Он бросился вон из залы, прыгая через две ступеньки, добежал до гардеробной и тут снова с ними столкнулся. Чопорный господин укутывал в меха маленькую, как девочка, княгиню Ахмакову, которая, опустив безразличные глаза, кривила слегка свои полные губы и темные брови сдвигала, как будто в досаде. Иван Петрович еле успел затормозить и сделал это на манер конькобежцев, которые, разогнавшись на льду, останавливаются на немыслимой скорости, едва не сломав себе обе ноги. Она удивленно взглянула на него. Иван Петрович низко поклонился. Чопорный господин пробормотал что-то себе сквозь зубы и бросил монетку в розовую впадину лакейской ладони. Не дожидаясь его, княгиня первой прошла в дверь, отворенную другим лакеем, и первою скрылась в струящемся снеге.

Вы мне не поверите, любезный читатель, но на следующий день состоялась эта немыслимая, эта глупейшая дуэль, ибо при всем своем застенчивом простодушии Иван Петрович имел твердость характера необыкновенную, и сила внезапного, острого чувства сейчас диктовала его поведенье. Мещерский едва не плакал от отчаяния, понявши, что этот цветущий дурак отнюдь не шутил и что нужно стреляться, и, может быть, этот цветущий дурак сейчас ненароком лишит его жизни.

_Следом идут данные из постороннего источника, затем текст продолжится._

/-- A closure is frozen by R426: its speculations are discarded, and it takes an area for each cluster from the ring, with an EVTYPE 6 event
each (R421, R427). -/
def State.preempt (s : State) (cs : List Nat) : State :=
  let s := s.discardOn cs
  let areas := cs.zip (s.ringAreas cs.length)
  let n := s.fresh
  let f : Freeze := { id := n.1, queue := none, clusters := cs, areas := areas, ring := true, drain := false, start := s.refCount,
                      dtime := 0, saved := false, stuck := false }
  let s := { n.2 with regs := { n.2.regs with svcons := n.2.regs.svcons + BitVec.ofNat 32 cs.length } }
  let s := areas.foldl (fun s e =>
    s.post 0 { evtype := 6, cluster := e.1, queue := if s.frozenQueue e.1 < 64 then s.frozenQueue e.1 else 0, va := e.2 }) s
  s.startFreeze f

end Sys2Proof.Machine
end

Поскольку вся ссора случилась стремительно, стрелялись они вовсе без секундантов, исключительно на честное слово, неподалеку от Дьякова городища, места, известного своею глушью и всякими темными штуками. Квартального там и не встретишь, а местные люди, кривые и дикие, сидят по домам, как по норам. Перед самым началом дуэли Мещерский всхлипнул, не выдержав, и, доставши из кармана шинели немного подгнившую грушу, вдруг с жадностью сгрыз ее, словно волчонок. Совсем сдали нервы. Вот эта подгнившая бледная груша спасла положенье. Доброе сердце Ивана Петровича моментально размякло, почувствовав, до чего не хочется умирать его щеголеватому приятелю, который и в грушу-то вгрызся, как будто вся сладость повисшей на ниточке жизни была в этой груше. Пользуясь отсутствием свидетелей, они обнялись горячо и смочили слезами взаимными юные лица.